También habría que dilucidar por qué el proyecto popular viene cediendo cuotas de representación entre los sectores populares. Consultada sobre la posibilidad de que el kirchnerismo, sobre todo en el último mandato de CFK, haya desplazado demasiado del centro decisorio a la columna vertebral del movimiento, Penacca retruca: “Nosotros, como proyecto político, representamos los intereses de los sectores populares, esa la centralidad de nuestra política. Pero también representamos a los sectores medios. Capaz que hubo una falla de nuestro proyecto para cimentar mejor una conciencia popular. Pero, a ver, el problema no pasaba porque Cristina se sacara más fotos con artistas que con sindicalistas. (Carlos) Menem siempre se rodeaba de pueblo en sus imágenes y encabezó un proyecto elitista”.

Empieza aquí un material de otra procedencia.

-- ==== Sys2Proof/Decode.lean ====
section
/-! DEFINITION. The decoder, total on 32-bit words (30_encoding.md R87 to R89), and the encoder (R81, R87). -/

namespace Sys2Proof

/-- The 23 opcodes of R87. -/
inductive Op where
  | nop | setlo | sethi | mov | csrr | csrw | wipe
  | scKey | scNonce | scBlock | scXor | scKs | scWipe
  | b2Init | b2Update | b2Final | b2Wipe
  | hmMac
  | kdInit | kdGet | kdWipe
  | evEnc | evDec
  deriving DecidableEq, Repr

/-- Why a word is no command, in the order of R89. Each is an `IllegalCommand` (R88). -/
inductive DecodeError where
  /-- R88, case 1. -/
  | unknownOpcode
  /-- R88, case 2. -/
  | mustBeZero
  /-- R88, case 3. -/
  | pairField15
  /-- R88, case 4. -/
  | csrUnimplemented
  /-- R88, case 4. -/
  | csrReadOnly
  deriving DecidableEq, Repr

/-- The column `op` of R87. -/
def Op.code : Op → BitVec 8
  | .nop => 0x00 | .setlo => 0x01 | .sethi => 0x02 | .mov => 0x03
  | .csrr => 0x04 | .csrw => 0x05 | .wipe => 0x06
  | .scKey => 0x10 | .scNonce => 0x11 | .scBlock => 0x12
  | .scXor => 0x13 | .scKs => 0x14 | .scWipe => 0x15
  | .b2Init => 0x20 | .b2Update => 0x21 | .b2Final => 0x22 | .b2Wipe => 0x23
  | .hmMac => 0x30
  | .kdInit => 0x40 | .kdGet => 0x41 | .kdWipe => 0x42
  | .evEnc => 0x50 | .evDec => 0x51

/-- The row of R87 whose `op` is the byte, if there is one. -/
def Op.ofCode (c : BitVec 8) : Option Op :=
  match c with
  | 0x00#8 => some .nop | 0x01#8 => some .setlo | 0x02#8 => some .sethi | 0x03#8 => some .mov
  | 0x04#8 => some .csrr | 0x05#8 => some .csrw | 0x06#8 => some .wipe
  | 0x10#8 => some .scKey | 0x11#8 => some .scNonce | 0x12#8 => some .scBlock
  | 0x13#8 => some .scXor | 0x14#8 => some .scKs | 0x15#8 => some .scWipe
  | 0x20#8 => some .b2Init | 0x21#8 => some .b2Update | 0x22#8 => some .b2Final | 0x23#8 => some .b2Wipe
  | 0x30#8 => some .hmMac
  | 0x40#8 => some .kdInit | 0x41#8 => some .kdGet | 0x42#8 => some .kdWipe
  | 0x50#8 => some .evEnc | 0x51#8 => some .evDec
  | _ => none

/-- The column `mask` of R87: 1 in every bit that is fixed. -/
def Op.mask : Op → Word
  | .nop => 0xFFFFFFFF | .setlo => 0xFF0F0000 | .sethi => 0xFF0F0000 | .mov => 0xFF0FF0FF
  | .csrr => 0xFF0FF000 | .csrw => 0xFF0FF000 | .wipe => 0xFFFFFFFF
  | .scKey => 0xFF0FFFFF | .scNonce => 0xFF00FFFF | .scBlock => 0xFFFFF0FF
  | .scXor => 0xFF0FF0FF | .scKs => 0xFF0FF0FF | .scWipe => 0xFFFFFFFF
  | .b2Init => 0xFF000F00 | .b2Update => 0xFF0FFFFF | .b2Final => 0xFFFFF0FF | .b2Wipe => 0xFFFFFFFF
  | .hmMac => 0xFF00F000
  | .kdInit => 0xFF000F00 | .kdGet => 0xFF0FF0FF | .kdWipe => 0xFFFFFFFF
  | .evEnc => 0xFF0000FF | .evDec => 0xFF0000FF

/-- The column `match` of R87: the opcode, every other bit 0. -/
def Op.fixedBits (o : Op) : Word := o.code ++ 0#24

/-- The row of R87 of a command. -/
def Instr.op : Instr → Op
  | .nop => .nop | .setlo _ _ => .setlo | .sethi _ _ => .sethi | .mov _ _ => .mov
  | .csrr _ _ => .csrr | .csrw _ _ => .csrw | .wipe => .wipe
  | .scKey _ => .scKey | .scNonce _ _ => .scNonce | .scBlock _ => .scBlock
  | .scXor _ _ => .scXor | .scKs _ _ => .scKs | .scWipe => .scWipe
  | .b2Init _ _ _ _ => .b2Init | .b2Update _ => .b2Update | .b2Final _ => .b2Final | .b2Wipe => .b2Wipe
  | .hmMac _ _ _ _ => .hmMac
  | .kdInit _ _ _ _ => .kdInit | .kdGet _ _ => .kdGet | .kdWipe => .kdWipe
  | .evEnc _ _ _ _ => .evEnc | .evDec _ _ _ _ => .evDec

/-- The CSR with that number, if it is implemented (10_state.md R30). -/
def Csr.ofNumber (n : BitVec 12) : Option Csr :=
  match n with
  | 0x000#12 => some .id | 0x001#12 => some .status | 0x002#12 => some .err
  | 0x003#12 => some .errcp | 0x004#12 => some .errcmd | 0x005#12 => some .cp
  | 0x010#12 => some .scCfg
  | 0x040#12 => some .evAlg | 0x041#12 => some .evIter
  | 0x042#12 => some .evSaltsz | 0x043#12 => some .evHsaltsz
  | _ => none

/-- The number of a CSR (10_state.md R30). -/
def Csr.number : Csr → BitVec 12
  | .id => 0x000 | .status => 0x001 | .err => 0x002
  | .errcp => 0x003 | .errcmd => 0x004 | .cp => 0x005
  | .scCfg => 0x010
  | .evAlg => 0x040 | .evIter => 0x041 | .evSaltsz => 0x042 | .evHsaltsz => 0x043

/-- Bits 31 to 24, `op` in every format (R80). -/
def opField (w : Word) : BitVec 8 := w.extractLsb' 24 8

/-- Bits 23 to 20: `ra` of format R, `rd` of format I, `r` of format C (R81). -/
def raField (w : Word) : Reg := w.extractLsb' 20 4

/-- Bits 19 to 16: `rb` of format R (R81). -/
def rbField (w : Word) : Reg := w.extractLsb' 16 4

/-- Bits 15 to 12: `rc` of format R (R81). -/
def rcField (w : Word) : Reg := w.extractLsb' 12 4

/-- Bits 11 to 8: `rd` of format R (R81). -/
def rdField (w : Word) : Reg := w.extractLsb' 8 4

/-- Bits 7 to 0: `imm8` of format R (R81). -/
def imm8Field (w : Word) : Byte := w.extractLsb' 0 8

/-- Bits 15 to 0: `imm16` of format I (R81). -/
def imm16Field (w : Word) : Half := w.extractLsb' 0 16

/-- Bits 11 to 0: `csr` of format C (R81). -/
def csrField (w : Word) : BitVec 12 := w.extractLsb' 0 12

/-- The command of a row, its operands read from the word by the row's format (R81, R87). The CSR number
of format C must be implemented (R88, case 4). -/
def readFields (o : Op) (w : Word) : Except DecodeError Instr :=
  match o with
  | .nop => .ok .nop
  | .setlo => .ok (.setlo (raField w) (imm16Field w))
  | .sethi => .ok (.sethi (raField w) (imm16Field w))
  | .mov => .ok (.mov (rdField w) (raField w))
  | .csrr =>
    match Csr.ofNumber (csrField w) with
    | some c => .ok (.csrr (raField w) c)
    | none => .error .csrUnimplemented
  | .csrw =>
    match Csr.ofNumber (csrField w) with
    | some c => .ok (.csrw c (raField w))
    | none => .error .csrUnimplemented
  | .wipe => .ok .wipe
  | .scKey => .ok (.scKey (raField w))
  | .scNonce => .ok (.scNonce (raField w) (rbField w))
  | .scBlock => .ok (.scBlock (rdField w))
  | .scXor => .ok (.scXor (rdField w) (raField w))
  | .scKs => .ok (.scKs (rdField w) (raField w))
  | .scWipe => .ok .scWipe
  | .b2Init => .ok (.b2Init (raField w) (rbField w) (rcField w) (imm8Field w))
  | .b2Update => .ok (.b2Update (raField w))
  | .b2Final => .ok (.b2Final (rdField w))
  | .b2Wipe => .ok .b2Wipe
  | .hmMac => .ok (.hmMac (rdField w) (raField w) (rbField w) (imm8Field w))
  | .kdInit => .ok (.kdInit (raField w) (rbField w) (rcField w) (imm8Field w))
  | .kdGet => .ok (.kdGet (rdField w) (raField w))
  | .kdWipe => .ok .kdWipe
  | .evEnc => .ok (.evEnc (rdField w) (raField w) (rbField w) (rcField w))
  | .evDec => .ok (.evDec (rdField w) (raField w) (rbField w) (rcField w))

/-- The decode procedure of R89: opcode, must-be-zero bits, pair fields, CSR number. It is total: a word
that is no command is rejected by the name of the first check it fails. -/
def decode (w : Word) : Except DecodeError Instr :=
  match Op.ofCode (opField w) with
  | none => .error .unknownOpcode
  | some o =>
    if w &&& o.mask ≠ o.fixedBits then .error .mustBeZero
    else
      match readFields o w with
      | .error e => .error e
      | .ok i =>
        if !i.pairsOk then .error .pairField15
        else if !i.csrOk then .error .csrReadOnly
        else .ok i

/-- Format N (R81). -/
def formatN (o : Op) : Word := o.code ++ 0#24

/-- Format I (R81). -/
def formatI (o : Op) (rd : Reg) (imm : Half) : Word := o.code ++ rd ++ 0#4 ++ imm

/-- Format R (R81). -/
def formatR (o : Op) (ra rb rc rd : Reg) (imm : Byte) : Word := o.code ++ ra ++ rb ++ rc ++ rd ++ imm

/-- Format C (R81). -/
def formatC (o : Op) (r : Reg) (csr : BitVec 12) : Word := o.code ++ r ++ 0#8 ++ csr

/-- The word of a command (R81, R87); the fields a command does not use are 0. -/
def encode : Instr → Word
  | .nop => formatN .nop
  | .setlo rd imm => formatI .setlo rd imm
  | .sethi rd imm => formatI .sethi rd imm
  | .mov rd ra => formatR .mov ra 0 0 rd 0
  | .csrr rd csr => formatC .csrr rd csr.number
  | .csrw csr ra => formatC .csrw ra csr.number
  | .wipe => formatN .wipe
  | .scKey ra => formatR .scKey ra 0 0 0 0
  | .scNonce ra rb => formatR .scNonce ra rb 0 0 0
  | .scBlock rd => formatR .scBlock 0 0 0 rd 0
  | .scXor rd ra => formatR .scXor ra 0 0 rd 0
  | .scKs rd ra => formatR .scKs ra 0 0 rd 0
  | .scWipe => formatN .scWipe
  | .b2Init ra rb rc imm => formatR .b2Init ra rb rc 0 imm
  | .b2Update ra => formatR .b2Update ra 0 0 0 0
  | .b2Final rd => formatR .b2Final 0 0 0 rd 0
  | .b2Wipe => formatN .b2Wipe
  | .hmMac rd ra rb imm => formatR .hmMac ra rb 0 rd imm
  | .kdInit ra rb rc imm => formatR .kdInit ra rb rc 0 imm
  | .kdGet rd ra => formatR .kdGet ra 0 0 rd 0
  | .kdWipe => formatN .kdWipe
  | .evEnc rd ra rb rc => formatR .evEnc ra rb rc rd 0
  | .evDec rd ra rb rc => formatR .evDec ra rb rc rd 0

/-- What the decoder reads from an instruction of the opcode table whose bits are `w`. A command word is
a number, with no byte order (20_memory.md R64), and is one word of 32 bits (R80). -/
def decodeTableWord (nbits w : Nat) : Option Instr :=
  (decode (BitVec.ofNat 32 (w % 2 ^ nbits))).toOption

end Sys2Proof
end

En su momento, el periodista Gabriel Fernández planteó una serie de interrogantes alrededor de la chance de que el kirchnerismo se haya pintado muy de blanco. ¿Terminó citando más a Iñigo Errejón que a Raúl Scalabrini Ortiz? ¿Celó más la disputa de la palabra que la puja salarial? ¿Si el peronismo es comer los tallarines del domingo con la vieja, dijo Lorenzo Miguel en su momento, el cristinismo fue compartir entre todes una perfomance en Tecnópolis? ¿Un formato que sedujo, nuevamente, o interpeló más a los sectores medios de alma sensible que a las capas precarizadas que orillan el conurbano? “En todo caso, Cristina tuvo en su último período como presidenta cierto nivel de ruido en su relación con las conducciones sindicales pero eso no se traduce en que Cristina tuviera problemas de vincularse con el pueblo trabajador, son dos temas distintos”, comienza Penacca la “defensa” del proyecto, y concluye: “Nos criticaban que centralizamos mucho la disputa contra Clarín y que hablamos mucho de comunicación, pero hoy se ve que no estábamos tan errados. Queda claro que gobierna más (Héctor) Magnetto que (Mauricio) Macri. Pero, quizás sí, nos faltó explicar de manera más sencilla por qué las políticas públicas empoderan tanto a los sectores medios como al pueblo trabajador. Pero tan mal no hicimos las cosas: Macri, para ganar, tuvo que mentir y decir que iban a perdurar muchas de nuestras políticas”.

El señor o la señora abollan la lata de cerveza comprada en oferta en el supermercado discount más famoso de todos. Apoyan los pies sobre la mesa ratona y raída. Comienza la hora del paco televisivo. El fulgor hepático de la pantalla alumbra el pequeño living. Se impone una consigna en la oscura noche: ¡Negros de mierda!